Start of Extracted data

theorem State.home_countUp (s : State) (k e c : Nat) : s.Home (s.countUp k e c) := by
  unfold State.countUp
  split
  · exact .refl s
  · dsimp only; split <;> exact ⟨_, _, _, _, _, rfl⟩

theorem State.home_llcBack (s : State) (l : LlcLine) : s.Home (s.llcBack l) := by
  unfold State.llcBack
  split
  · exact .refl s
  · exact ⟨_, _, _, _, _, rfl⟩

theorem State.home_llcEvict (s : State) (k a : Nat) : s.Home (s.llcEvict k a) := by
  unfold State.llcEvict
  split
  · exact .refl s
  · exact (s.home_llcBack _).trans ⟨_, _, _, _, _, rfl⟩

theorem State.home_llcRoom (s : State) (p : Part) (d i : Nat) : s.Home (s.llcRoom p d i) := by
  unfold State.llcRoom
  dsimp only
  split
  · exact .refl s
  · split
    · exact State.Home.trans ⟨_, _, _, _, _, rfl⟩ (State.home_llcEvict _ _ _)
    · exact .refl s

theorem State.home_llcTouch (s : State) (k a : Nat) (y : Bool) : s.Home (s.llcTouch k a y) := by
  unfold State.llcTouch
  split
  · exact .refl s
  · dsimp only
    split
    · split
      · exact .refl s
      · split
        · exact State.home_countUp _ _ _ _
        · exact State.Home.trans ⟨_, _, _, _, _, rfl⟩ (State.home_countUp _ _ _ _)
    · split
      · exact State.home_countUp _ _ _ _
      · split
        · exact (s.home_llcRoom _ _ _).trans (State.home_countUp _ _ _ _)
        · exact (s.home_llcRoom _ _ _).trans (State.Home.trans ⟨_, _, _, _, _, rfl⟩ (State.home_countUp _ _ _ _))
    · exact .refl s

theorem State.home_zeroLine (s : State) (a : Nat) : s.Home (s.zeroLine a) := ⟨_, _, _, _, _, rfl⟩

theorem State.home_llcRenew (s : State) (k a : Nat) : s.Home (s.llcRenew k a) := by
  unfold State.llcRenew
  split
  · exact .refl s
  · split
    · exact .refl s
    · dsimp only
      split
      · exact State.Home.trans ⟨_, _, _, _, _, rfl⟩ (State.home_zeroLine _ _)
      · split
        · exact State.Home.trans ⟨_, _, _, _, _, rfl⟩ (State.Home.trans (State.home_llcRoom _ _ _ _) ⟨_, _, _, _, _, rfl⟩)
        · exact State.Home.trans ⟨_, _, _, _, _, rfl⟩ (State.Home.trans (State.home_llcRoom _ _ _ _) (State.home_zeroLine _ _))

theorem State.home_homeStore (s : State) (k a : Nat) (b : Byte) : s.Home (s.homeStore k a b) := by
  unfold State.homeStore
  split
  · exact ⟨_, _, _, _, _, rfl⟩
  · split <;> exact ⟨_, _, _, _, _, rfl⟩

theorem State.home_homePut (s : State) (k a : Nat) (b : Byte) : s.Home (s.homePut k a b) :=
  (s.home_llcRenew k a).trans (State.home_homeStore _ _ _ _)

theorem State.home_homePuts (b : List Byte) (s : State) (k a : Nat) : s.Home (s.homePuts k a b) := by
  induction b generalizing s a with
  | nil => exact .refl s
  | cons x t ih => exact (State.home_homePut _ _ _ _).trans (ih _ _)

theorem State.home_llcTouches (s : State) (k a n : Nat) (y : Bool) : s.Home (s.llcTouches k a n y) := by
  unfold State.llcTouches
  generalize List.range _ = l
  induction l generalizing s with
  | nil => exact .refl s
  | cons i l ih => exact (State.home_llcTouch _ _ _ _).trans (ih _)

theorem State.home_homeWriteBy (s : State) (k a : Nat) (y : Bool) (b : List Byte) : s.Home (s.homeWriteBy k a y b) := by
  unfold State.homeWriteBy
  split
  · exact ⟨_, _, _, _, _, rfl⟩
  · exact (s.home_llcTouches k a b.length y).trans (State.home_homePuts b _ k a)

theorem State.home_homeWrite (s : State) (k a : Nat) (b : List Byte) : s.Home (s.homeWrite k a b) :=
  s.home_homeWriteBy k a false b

End of Extracted data
Start of Extracted data

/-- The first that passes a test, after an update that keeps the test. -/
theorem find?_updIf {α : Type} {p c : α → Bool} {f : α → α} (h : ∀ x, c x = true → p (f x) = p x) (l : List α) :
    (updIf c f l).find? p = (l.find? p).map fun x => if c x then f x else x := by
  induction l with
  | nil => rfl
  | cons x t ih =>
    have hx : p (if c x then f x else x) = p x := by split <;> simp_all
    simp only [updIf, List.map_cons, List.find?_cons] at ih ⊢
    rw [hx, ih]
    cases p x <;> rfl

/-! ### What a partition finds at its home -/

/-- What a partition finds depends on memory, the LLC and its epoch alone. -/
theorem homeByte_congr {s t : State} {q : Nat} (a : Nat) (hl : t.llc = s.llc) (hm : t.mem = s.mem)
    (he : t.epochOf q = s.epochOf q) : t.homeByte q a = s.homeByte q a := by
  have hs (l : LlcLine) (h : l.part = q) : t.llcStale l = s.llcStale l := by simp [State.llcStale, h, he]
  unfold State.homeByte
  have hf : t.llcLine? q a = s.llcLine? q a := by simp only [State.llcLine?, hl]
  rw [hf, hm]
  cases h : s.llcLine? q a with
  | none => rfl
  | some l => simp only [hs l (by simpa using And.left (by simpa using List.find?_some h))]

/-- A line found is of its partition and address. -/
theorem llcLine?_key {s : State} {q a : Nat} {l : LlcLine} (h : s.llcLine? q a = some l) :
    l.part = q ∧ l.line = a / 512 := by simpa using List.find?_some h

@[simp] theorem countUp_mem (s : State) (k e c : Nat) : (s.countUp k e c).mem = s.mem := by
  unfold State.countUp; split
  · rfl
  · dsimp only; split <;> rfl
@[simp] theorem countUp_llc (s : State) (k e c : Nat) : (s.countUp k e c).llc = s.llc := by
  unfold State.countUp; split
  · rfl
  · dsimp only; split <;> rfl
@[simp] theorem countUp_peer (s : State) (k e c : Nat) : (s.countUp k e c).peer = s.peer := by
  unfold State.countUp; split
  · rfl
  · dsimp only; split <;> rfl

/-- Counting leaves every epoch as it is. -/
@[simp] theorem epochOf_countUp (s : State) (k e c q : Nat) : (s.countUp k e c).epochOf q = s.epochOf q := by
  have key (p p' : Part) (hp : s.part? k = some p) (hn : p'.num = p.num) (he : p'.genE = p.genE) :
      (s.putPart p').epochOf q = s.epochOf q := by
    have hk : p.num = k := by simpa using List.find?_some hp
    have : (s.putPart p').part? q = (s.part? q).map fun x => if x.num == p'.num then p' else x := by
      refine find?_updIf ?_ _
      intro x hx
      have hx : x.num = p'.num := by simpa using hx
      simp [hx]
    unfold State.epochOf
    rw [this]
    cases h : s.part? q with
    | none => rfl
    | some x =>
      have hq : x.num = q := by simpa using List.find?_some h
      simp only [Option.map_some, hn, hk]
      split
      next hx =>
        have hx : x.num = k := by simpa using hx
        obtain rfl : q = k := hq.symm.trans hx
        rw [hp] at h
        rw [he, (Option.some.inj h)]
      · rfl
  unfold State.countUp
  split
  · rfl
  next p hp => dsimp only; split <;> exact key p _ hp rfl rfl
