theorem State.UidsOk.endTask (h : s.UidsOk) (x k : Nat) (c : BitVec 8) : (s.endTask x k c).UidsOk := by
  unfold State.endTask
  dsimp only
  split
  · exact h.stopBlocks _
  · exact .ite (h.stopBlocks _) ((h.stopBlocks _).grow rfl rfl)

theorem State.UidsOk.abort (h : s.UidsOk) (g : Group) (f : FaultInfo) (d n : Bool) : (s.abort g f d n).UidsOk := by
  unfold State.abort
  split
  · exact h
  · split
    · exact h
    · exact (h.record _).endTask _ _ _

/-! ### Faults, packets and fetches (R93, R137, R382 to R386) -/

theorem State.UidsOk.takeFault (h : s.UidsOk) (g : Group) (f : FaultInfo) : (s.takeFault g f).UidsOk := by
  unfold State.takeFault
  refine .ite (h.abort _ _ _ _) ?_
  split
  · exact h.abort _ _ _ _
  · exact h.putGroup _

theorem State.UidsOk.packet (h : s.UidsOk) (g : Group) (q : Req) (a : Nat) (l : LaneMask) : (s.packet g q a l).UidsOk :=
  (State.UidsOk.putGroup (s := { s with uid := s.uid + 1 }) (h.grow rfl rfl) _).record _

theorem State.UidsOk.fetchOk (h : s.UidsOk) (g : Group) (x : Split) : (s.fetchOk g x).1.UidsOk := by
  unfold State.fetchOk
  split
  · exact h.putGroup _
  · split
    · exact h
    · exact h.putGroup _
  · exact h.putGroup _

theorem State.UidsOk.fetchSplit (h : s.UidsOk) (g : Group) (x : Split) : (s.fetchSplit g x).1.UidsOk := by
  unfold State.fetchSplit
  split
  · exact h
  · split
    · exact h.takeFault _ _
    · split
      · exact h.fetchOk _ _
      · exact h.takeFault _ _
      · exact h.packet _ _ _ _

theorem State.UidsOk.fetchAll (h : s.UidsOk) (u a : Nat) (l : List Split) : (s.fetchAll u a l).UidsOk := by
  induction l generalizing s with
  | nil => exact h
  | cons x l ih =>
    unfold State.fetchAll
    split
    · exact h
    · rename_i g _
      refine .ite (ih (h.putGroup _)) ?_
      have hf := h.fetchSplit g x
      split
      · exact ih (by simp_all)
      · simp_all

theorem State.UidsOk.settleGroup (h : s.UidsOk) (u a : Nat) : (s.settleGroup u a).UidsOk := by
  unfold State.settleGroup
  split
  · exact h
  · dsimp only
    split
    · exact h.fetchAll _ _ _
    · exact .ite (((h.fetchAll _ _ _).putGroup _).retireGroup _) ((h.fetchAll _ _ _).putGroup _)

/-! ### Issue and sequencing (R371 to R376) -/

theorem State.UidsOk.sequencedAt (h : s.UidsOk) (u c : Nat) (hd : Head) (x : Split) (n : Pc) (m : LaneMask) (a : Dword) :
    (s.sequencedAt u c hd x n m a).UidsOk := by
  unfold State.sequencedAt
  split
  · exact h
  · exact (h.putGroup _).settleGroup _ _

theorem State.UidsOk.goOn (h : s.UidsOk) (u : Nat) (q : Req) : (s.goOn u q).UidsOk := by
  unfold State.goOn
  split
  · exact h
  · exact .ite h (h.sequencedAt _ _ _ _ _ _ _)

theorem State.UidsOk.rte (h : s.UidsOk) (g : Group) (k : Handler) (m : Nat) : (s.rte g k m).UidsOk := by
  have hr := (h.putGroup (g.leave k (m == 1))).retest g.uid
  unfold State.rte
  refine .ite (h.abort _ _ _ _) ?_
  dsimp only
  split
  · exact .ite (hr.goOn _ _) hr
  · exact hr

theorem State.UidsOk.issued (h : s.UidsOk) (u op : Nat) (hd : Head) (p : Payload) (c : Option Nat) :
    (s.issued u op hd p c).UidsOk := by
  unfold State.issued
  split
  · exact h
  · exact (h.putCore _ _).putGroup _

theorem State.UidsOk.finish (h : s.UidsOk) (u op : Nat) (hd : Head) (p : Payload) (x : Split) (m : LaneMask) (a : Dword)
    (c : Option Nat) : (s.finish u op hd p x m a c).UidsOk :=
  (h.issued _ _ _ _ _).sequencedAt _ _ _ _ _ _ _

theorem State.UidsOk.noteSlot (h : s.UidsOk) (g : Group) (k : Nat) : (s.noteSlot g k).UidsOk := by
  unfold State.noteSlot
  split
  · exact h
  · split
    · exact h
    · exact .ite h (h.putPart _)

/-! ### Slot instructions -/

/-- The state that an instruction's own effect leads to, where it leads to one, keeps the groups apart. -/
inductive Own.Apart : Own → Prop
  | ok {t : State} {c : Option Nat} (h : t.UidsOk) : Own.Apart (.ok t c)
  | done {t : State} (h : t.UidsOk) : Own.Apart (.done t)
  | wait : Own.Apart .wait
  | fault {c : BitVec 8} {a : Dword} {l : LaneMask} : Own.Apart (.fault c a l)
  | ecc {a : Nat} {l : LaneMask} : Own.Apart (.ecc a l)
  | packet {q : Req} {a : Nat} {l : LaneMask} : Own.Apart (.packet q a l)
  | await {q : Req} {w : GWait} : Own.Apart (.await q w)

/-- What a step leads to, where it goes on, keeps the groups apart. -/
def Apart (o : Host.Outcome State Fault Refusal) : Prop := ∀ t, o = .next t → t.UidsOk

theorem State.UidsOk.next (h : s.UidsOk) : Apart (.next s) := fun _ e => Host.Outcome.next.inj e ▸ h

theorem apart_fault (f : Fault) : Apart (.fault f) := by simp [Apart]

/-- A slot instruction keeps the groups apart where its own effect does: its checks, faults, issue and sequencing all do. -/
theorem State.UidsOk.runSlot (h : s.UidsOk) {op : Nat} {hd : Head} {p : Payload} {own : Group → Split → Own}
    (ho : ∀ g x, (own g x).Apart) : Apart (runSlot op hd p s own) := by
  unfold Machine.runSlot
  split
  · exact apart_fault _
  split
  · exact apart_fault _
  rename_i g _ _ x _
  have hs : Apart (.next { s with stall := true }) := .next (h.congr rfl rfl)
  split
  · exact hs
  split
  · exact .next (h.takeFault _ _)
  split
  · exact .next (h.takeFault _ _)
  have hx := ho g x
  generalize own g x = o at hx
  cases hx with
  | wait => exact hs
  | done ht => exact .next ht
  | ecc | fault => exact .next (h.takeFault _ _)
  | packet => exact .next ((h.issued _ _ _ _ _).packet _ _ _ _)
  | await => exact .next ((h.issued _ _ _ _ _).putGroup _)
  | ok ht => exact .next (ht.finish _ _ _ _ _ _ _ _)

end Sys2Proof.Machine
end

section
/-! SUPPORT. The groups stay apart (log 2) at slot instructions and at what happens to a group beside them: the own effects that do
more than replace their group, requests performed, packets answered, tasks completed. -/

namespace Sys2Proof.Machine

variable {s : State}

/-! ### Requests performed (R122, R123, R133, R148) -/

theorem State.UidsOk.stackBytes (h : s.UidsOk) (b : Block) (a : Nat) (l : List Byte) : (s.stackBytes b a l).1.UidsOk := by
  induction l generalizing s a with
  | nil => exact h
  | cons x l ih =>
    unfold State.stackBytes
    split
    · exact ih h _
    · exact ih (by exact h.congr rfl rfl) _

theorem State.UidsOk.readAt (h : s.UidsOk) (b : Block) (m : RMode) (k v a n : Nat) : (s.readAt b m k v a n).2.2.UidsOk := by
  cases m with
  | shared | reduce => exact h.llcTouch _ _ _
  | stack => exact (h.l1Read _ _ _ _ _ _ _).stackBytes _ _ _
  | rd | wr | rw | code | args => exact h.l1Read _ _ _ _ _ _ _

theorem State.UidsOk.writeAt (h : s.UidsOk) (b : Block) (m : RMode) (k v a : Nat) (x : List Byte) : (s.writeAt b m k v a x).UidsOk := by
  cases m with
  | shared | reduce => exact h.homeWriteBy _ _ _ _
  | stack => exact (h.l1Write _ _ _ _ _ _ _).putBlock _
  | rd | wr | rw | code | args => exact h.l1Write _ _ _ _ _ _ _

End of Extracted data

All that belongs in your answer is the stretch of entries above from the line with "theorem State.home_countUp (s" through the line with "(State.home_zeroLine _ _))", printed exactly.

theorem State.home_countUp (s : State) (k e c : Nat) : s.Home (s.countUp k e c) := by
  unfold State.countUp
  split
  · exact .refl s
  · dsimp only; split <;> exact ⟨_, _, _, _, _, rfl⟩

theorem State.home_llcBack (s : State) (l : LlcLine) : s.Home (s.llcBack l) := by
  unfold State.llcBack
  split
  · exact .refl s
  · exact ⟨_, _, _, _, _, rfl⟩

theorem State.home_llcEvict (s : State) (k a : Nat) : s.Home (s.llcEvict k a) := by
  unfold State.llcEvict
  split
  · exact .refl s
  · exact (s.home_llcBack _).trans ⟨_, _, _, _, _, rfl⟩

theorem State.home_llcRoom (s : State) (p : Part) (d i : Nat) : s.Home (s.llcRoom p d i) := by
  unfold State.llcRoom
  dsimp only
  split
  · exact .refl s
  · split
    · exact State.Home.trans ⟨_, _, _, _, _, rfl⟩ (State.home_llcEvict _ _ _)
    · exact .refl s

theorem State.home_llcTouch (s : State) (k a : Nat) (y : Bool) : s.Home (s.llcTouch k a y) := by
  unfold State.llcTouch
  split
  · exact .refl s
  · dsimp only
    split
    · split
      · exact .refl s
      · split
        · exact State.home_countUp _ _ _ _
        · exact State.Home.trans ⟨_, _, _, _, _, rfl⟩ (State.home_countUp _ _ _ _)
    · split
      · exact State.home_countUp _ _ _ _
      · split
        · exact (s.home_llcRoom _ _ _).trans (State.home_countUp _ _ _ _)
        · exact (s.home_llcRoom _ _ _).trans (State.Home.trans ⟨_, _, _, _, _, rfl⟩ (State.home_countUp _ _ _ _))
    · exact .refl s

theorem State.home_zeroLine (s : State) (a : Nat) : s.Home (s.zeroLine a) := ⟨_, _, _, _, _, rfl⟩

theorem State.home_llcRenew (s : State) (k a : Nat) : s.Home (s.llcRenew k a) := by
  unfold State.llcRenew
  split
  · exact .refl s
  · split
    · exact .refl s
    · dsimp only
      split
      · exact State.Home.trans ⟨_, _, _, _, _, rfl⟩ (State.home_zeroLine _ _)
      · split
        · exact State.Home.trans ⟨_, _, _, _, _, rfl⟩ (State.Home.trans (State.home_llcRoom _ _ _ _) ⟨_, _, _, _, _, rfl⟩)
        · exact State.Home.trans ⟨_, _, _, _, _, rfl⟩ (State.Home.trans (State.home_llcRoom _ _ _ _) (State.home_zeroLine _ _))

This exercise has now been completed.